On March 12, 2026, Google Research announced Groundsource, a large-scale methodology that converts global news coverage into structured disaster data. The team also introduced an open urban flash flood dataset with 2.6 million records from locations worldwide. The announcement appeared on the Google Research blog.
Groundsource: turning news reports into data with Gemini
Groundsource was developed by software engineers Oleg Zlydenko and Rotem Mayo and research scientist Deborah Cohen at Google. Google describes Groundsource as a framework that extracts verified ground truth from unstructured text about natural disasters. Its first application produces a global urban flash flood dataset of 2.6 million events from more than 150 countries.
Groundsource analyzes news reports where flooding is the primary subject, using the Google Read Aloud user-agent to isolate article text. News coverage in 80 languages is translated into English using the Cloud Translation API. The Gemini large language model then classifies, dates, and locates flood events reported from 2000 onward under a structured schema.
Gemini filters out articles focused on forecasts, policy discussions, or general risk, keeping only reports of actual or ongoing floods. It resolves relative time phrases against publication dates to assign specific event dates. Locations are mapped to standardized geographic polygons using Google Maps Platform grounding tools.
Key details and dataset metrics
Google has released the Groundsource urban flash flood data as open access via the Zenodo repository, providing an open flash floods dataset. The methodology and validation results are documented in a research paper focused on the Groundsource framework. Key quantitative details from the announcement include:
- 2.6 million historical urban flash flood events extracted worldwide.
- Coverage spanning more than 150 countries between 2000 and early 2026.
- Manual review found 60 percent of extracted events accurate in both location and timing.
- Manual review found 82 percent accurate enough for practical analysis, such as correct district or event day.
- Groundsource captured between 85 and 100 percent of severe flood events recorded by GDACS from 2020 to 2026.
- The Global Disaster Alert and Coordination System database holds about 10,000 entries across hazard types.
The full Dataset is available for researchers, emergency managers, and other practitioners who need large-sample flash flood records.
Background context and sources
Existing disaster records include the satellite-based Global Flood Database and the archives of the Dartmouth Flood Observatory. These resources highlight inundation footprints but face constraints such as cloud cover, satellite revisit intervals, and event duration. The Global Disaster Alert and Coordination System (GDACS) focuses on high-impact events and, according to Google, contains approximately 10,000 entries.

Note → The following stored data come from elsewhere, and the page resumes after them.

/-- The first of some core numbers, from `u` on and wrapping within `e`, that is not `out`; `u` itself where all are. -/
def nextCore (e u : Nat) (out : Nat → Bool) : Nat :=
  (((List.range e).map fun j => (u + j) % e).find? fun v => !out v).getD u

/-- The core number that runs item t of a cluster: t mod c (R64), or, from the item on in which that core was found faulty, the next
one in ascending order (R81). DESIGN CHOICE, log entry 17. -/
def ClusterDeal.coreOf (x : ClusterDeal) (t : Nat) : Nat :=
  let e := max 1 x.cores.length
  nextCore e (t % e) fun v => x.out.any fun o => o.1 == v && decide (o.2 ≤ t)

/-- The items core number u has. -/
def ClusterDeal.itemsOf (x : ClusterDeal) (u : Nat) : Nat :=
  ((List.range x.items).filter fun t => x.coreOf t = u).length

/-- The place t of an item of a group in some entries; none where they do not name it. -/
def placeIn (group item : Nat) : List PEntry → Option Nat
  | [] => none
  | e :: es =>
    if e.group = group ∧ e.first ≤ item ∧ item < e.first + e.count then some (item - e.first)
    else (placeIn group item es).map (e.count + ·)

/-- The cluster that runs an item, with its place t there. -/
def findItem (deals : List ClusterDeal) (group item : Nat) : Option (ClusterDeal × Nat) :=
  deals.findSome? fun x => (placeIn group item x.entries).map fun t => (x, t)

/-- The tiles a core with `n` items uses (R74): item j takes tiles ACC_BASE + ((j × w + x) mod ACC_COUNT), mod 64. -/
def TileUse.tilesOf (u : TileUse) (n : Nat) : List Nat :=
  (List.range (min u.count (n * u.width))).map fun i => (u.base + i % max 1 u.count) % 64

/-- Items of two operations of a stream use a tile of one core in common. -/
def TileUse.meets (a b : TileUse) : Bool :=
  (((List.range a.count).any fun i => (List.range b.count).any fun j => (a.base + i) % 64 == (b.base + j) % 64)) &&
  a.deals.any fun x => b.deals.any fun y => x.cluster == y.cluster &&
    (x.cores.zipIdx.any fun p => y.cores.zipIdx.any fun q => p.1 == q.1 &&
      ((a.tilesOf (x.itemsOf p.2)).any fun t => (b.tilesOf (y.itemsOf q.2)).contains t))

/-- The tiles a cluster's cores have beyond the window, which it writes to its keep area (R75). -/
def TileUse.excess (u : TileUse) (x : ClusterDeal) : Nat :=
  listSum ((List.range x.cores.length).map fun i => u.width * x.itemsOf i - u.count)

/-- The cluster that runs a cluster's entries: itself while it takes work, else its fallback (R65). -/
def Dev.runner (d : Dev) (x : Nat) : Option Nat := if d.cluAvail x then some x else d.fallback x

/-- The entries a cluster runs: its own first, then those moved to it, in table order (R65). -/
def Dev.entriesOf (d : Dev) (entries : List PEntry) (y : Nat) : List PEntry :=
  (entries.filter fun e => e.cluster = y) ++ (entries.filter fun e => e.cluster ≠ y ∧ d.runner e.cluster = some y)

/-- The deal of an operation's entries over the clusters that run them, as latched at its start. -/
def Dev.dealOf (d : Dev) (f : Fuse) (entries : List PEntry) : List ClusterDeal :=
  ((entries.filterMap fun e => d.runner e.cluster).eraseDups).map fun y =>
    ⟨y, d.enabledCores f y, d.entriesOf entries y, []⟩

/-- The clusters a table names that do not take work. -/
def Dev.movedClusters (d : Dev) (entries : List PEntry) : List Nat :=
  ((entries.map (·.cluster)).filter fun x => !d.cluAvail x).eraseDups

/-- The FALLBACK event and the fault record of a cluster whose entries are moved (R65). -/
def Dev.noteMoved (d : Dev) (x : Nat) : Dev :=
  match d.fallback x with
  | none => d
  | some y =>
    let d := d.raise (cluPage x) 2
    d.record (d.faultRec (cluPage x) 0xFFFF 2 0#32 0 (natBytes 2 y))

/-! Duplication (R363, R364). -/

/-- The sampling interval D of duplication: every item in THIRD mode (R363, R379). -/
def Dev.dupRate (d : Dev) : Nat := if d.fld Reg.skyCtrl 5 4 = 2 then 1 else 2 ^ min 6 (d.fld Reg.chkCtrl 3 0)

/-- Item t of a cluster is duplicated in the operation numbered `c` of its stream. DEDUCED, log entry 11. -/
def Dev.dupDue (d : Dev) (f : Fuse) (x : ClusterDeal) (c t : Nat) : Bool :=
  let big := d.dupRate
  let small := min big (2 ^ min 6 (d.fld Reg.chkCtrl 7 4))
  let core := x.cores.getD (t % max 1 x.cores.length) 0
  (t + c) % big == 0 || (d.coreState f (128 * x.cluster + core) == 4 && (t + c) % small == 0)

/-- The cluster and core that run the duplicate of an item of core number u: core number (u + 1 + (c mod (e − 1))) mod e of the
same cluster, or, where it has one enabled core, a core of its fallback. DESIGN CHOICE, log entry 22. -/
def Dev.partner (d : Dev) (f : Fuse) (x : ClusterDeal) (c u : Nat) : Nat × Nat :=
  let e := x.cores.length
  if 2 ≤ e then (x.cluster, x.cores.getD ((u + 1 + c % (e - 1)) % e) 0)
  else
    let y := (d.fallback x.cluster).getD x.cluster
    let cores := d.enabledCores f y
    (y, cores.getD (c % max 1 cores.length) 0)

Google positions Groundsource as a way to address data scarcity, especially for short-lived, localized flash floods. The new dataset significantly expands the count of recorded events relative to prior flood monitoring systems. A map shared by Google shows dense clusters of Groundsource events in many regions, with GDACS floods highlighted for comparison.
Groundsource feeds a system designed to provide near-global urban flash flood forecasts, described in a separate paper. According to Google, this system can predict flash floods up to 24 hours before they occur and is being deployed in Flood Hub. A related Google Research post on modeling and prediction of flash floods in urban areas details how Groundsource data underpins these AI-driven forecasts.

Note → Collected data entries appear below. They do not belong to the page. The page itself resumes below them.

-- ==== Sys2Proof/Machine/Decoding.lean ====
section
/-! DEFINITION. The decoding of commands, first part: fields, headers, descriptors, and the operands of the array and vector
commands (R57, R60 to R63, R74 to R78, R87 to R99, R136 to R144, R513 to R517). Every check a command fails gives the reason
code of R144; the lowest is recorded. -/
namespace Sys2Proof.Machine

/-! Reasons (R144). -/

def rOpcode : Nat := 0x1
def rField : Nat := 0x2
def rStream : Nat := 0x3
def rDesc : Nat := 0x4
def rFormat : Nat := 0x5
def rPtable : Nat := 0x6

def rProgram : Nat := 0x7
def rTable : Nat := 0x8
def rRegion : Nat := 0x9
def rTiles : Nat := 0xA
def rScale : Nat := 0xB
def rStamp : Nat := 0xC
def rDepth : Nat := 0xD
def rTimeout : Nat := 0xE

/-- A check: its reason where it fails. -/
def need (ok : Bool) (reason : Nat) : List Nat := if ok then [] else [reason]

/-- Checks of what some descriptors hold: they say nothing while one of those cannot be read. -/
def given (known : Bool) (fails : List Nat) : List Nat := if known then fails else []

/-! Fields of a byte string. -/

def u8 (b : List Byte) (o : Nat) : Nat := leNat ((b.drop o).take 1)
def u16 (b : List Byte) (o : Nat) : Nat := leNat ((b.drop o).take 2)
def u24 (b : List Byte) (o : Nat) : Nat := leNat ((b.drop o).take 3)
def u32 (b : List Byte) (o : Nat) : Nat := leNat ((b.drop o).take 4)
def u64 (b : List Byte) (o : Nat) : Nat := leNat ((b.drop o).take 8)
def w32 (b : List Byte) (o : Nat) : Word := BitVec.ofNat 32 (u32 b o)
def d64 (b : List Byte) (o : Nat) : Dword := BitVec.ofNat 64 (u64 b o)

/-- The `n` bytes at `o` are zero. -/
def zeros (b : List Byte) (o n : Nat) : Bool := ((b.drop o).take n).all fun x => x == 0#8

/-! The context of a decode. -/

/-- A kept result as decode follows it (R514): its shape and its tiles. -/
abbrev KeptInfo := Shape × TileUse

/-- A curve slot as decode judges it (R98): owner stream and MODE, placement and length in 64-byte units. -/
structure SlotInfo where
  owner : Nat
  mode : Nat
  place : Nat
  length : Nat
deriving DecidableEq, Repr

/-- What a decode reads: the device and the fuses, the stream, memory as the fetch sees it, the descriptor table and depth in
force, the kept result and the curve slots as the commands ahead leave them. -/
structure Ctx where
  d : Dev
  fuse : Fuse
  st : Stream
  src : ByteSource
  table : Nat × Nat
  depth : Nat
  kept : Option KeptInfo
  slots : List (Option SlotInfo)

/-- The header of a command (R136, R137). -/
structure Head where
  opcode : Nat
  stream : Nat
  flags : Nat
  pred : Nat
  tag : Word
  tensorId : Word
deriving DecidableEq, Repr

def headOf (b : List Byte) : Head := ⟨u8 b 0, u8 b 1, u16 b 2, u8 b 4, w32 b 8, w32 b 0xC⟩

def Head.round (h : Head) : Nat := natBits h.flags 9 8

/-- What the decode of one opcode's operands gives: the operation, the bytes fed to the digests after the command's own
(R348), the failed checks, and the code and slot of a rejected table load. -/
structure Decode1 where
  cmd : Cmd
  feed : List Byte
  fails : List Nat
  sub : Nat := 0

/-! Descriptors (R138, R139). -/

/-- The descriptor of 32 bytes, its outer scale still to be read. -/
def descOf (b : List Byte) : Desc where
  addr := leNat (b.take 6)
  fmt := u8 b 6 % 16
  dims := natBits (u8 b 6) 5 4 + 1
  len0 := u32 b 0x08
  len1 := u32 b 0x0C
  len2 := u16 b 0x10
  len3 := u16 b 0x12
  stride1 := u32 b 0x14
  stride2 := u24 b 0x18
  stride3 := u24 b 0x1B
  scaleRef := u16 b 0x1E
  scale := 0x3F800000#32

/-- The checks of R138 and R139 on a descriptor's fields other than its format code. -/
def descFieldsOk (b : List Byte) (t : Desc) : Bool :=
  decide (t.addr < 2 ^ 42 ∧ natBits (u8 b 6) 7 6 = 0 ∧ u8 b 7 = 0) &&
  decide (1 ≤ t.len0 ∧ 1 ≤ t.len1 ∧ 1 ≤ t.len2 ∧ 1 ≤ t.len3) &&
  decide ((2 ≤ t.dims ∨ t.len1 = 1) ∧ (3 ≤ t.dims ∨ t.len2 = 1) ∧ (4 ≤ t.dims ∨ t.len3 = 1)) &&
  (if isBlock t.fmt then decide (t.stride1 = 0 ∧ t.stride2 = 0 ∧ t.stride3 = 0 ∧ t.addr % 256 = 0)
   else decide (t.addr % elemSize t.fmt = 0)) &&
  (isBlock t.fmt || isHeritage t.fmt || decide (t.scaleRef = 0xFFFF))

Google states that these forecasts align with its Flood Forecasting Initiative. The team reports ongoing work to refine the model, extend coverage to rural regions, and incorporate additional data sources. Google also plans to apply the Groundsource methodology to other hazard types, including droughts, landslides, and avalanches. Groundsource is part of the Google Earth AI portfolio of geospatial models and datasets.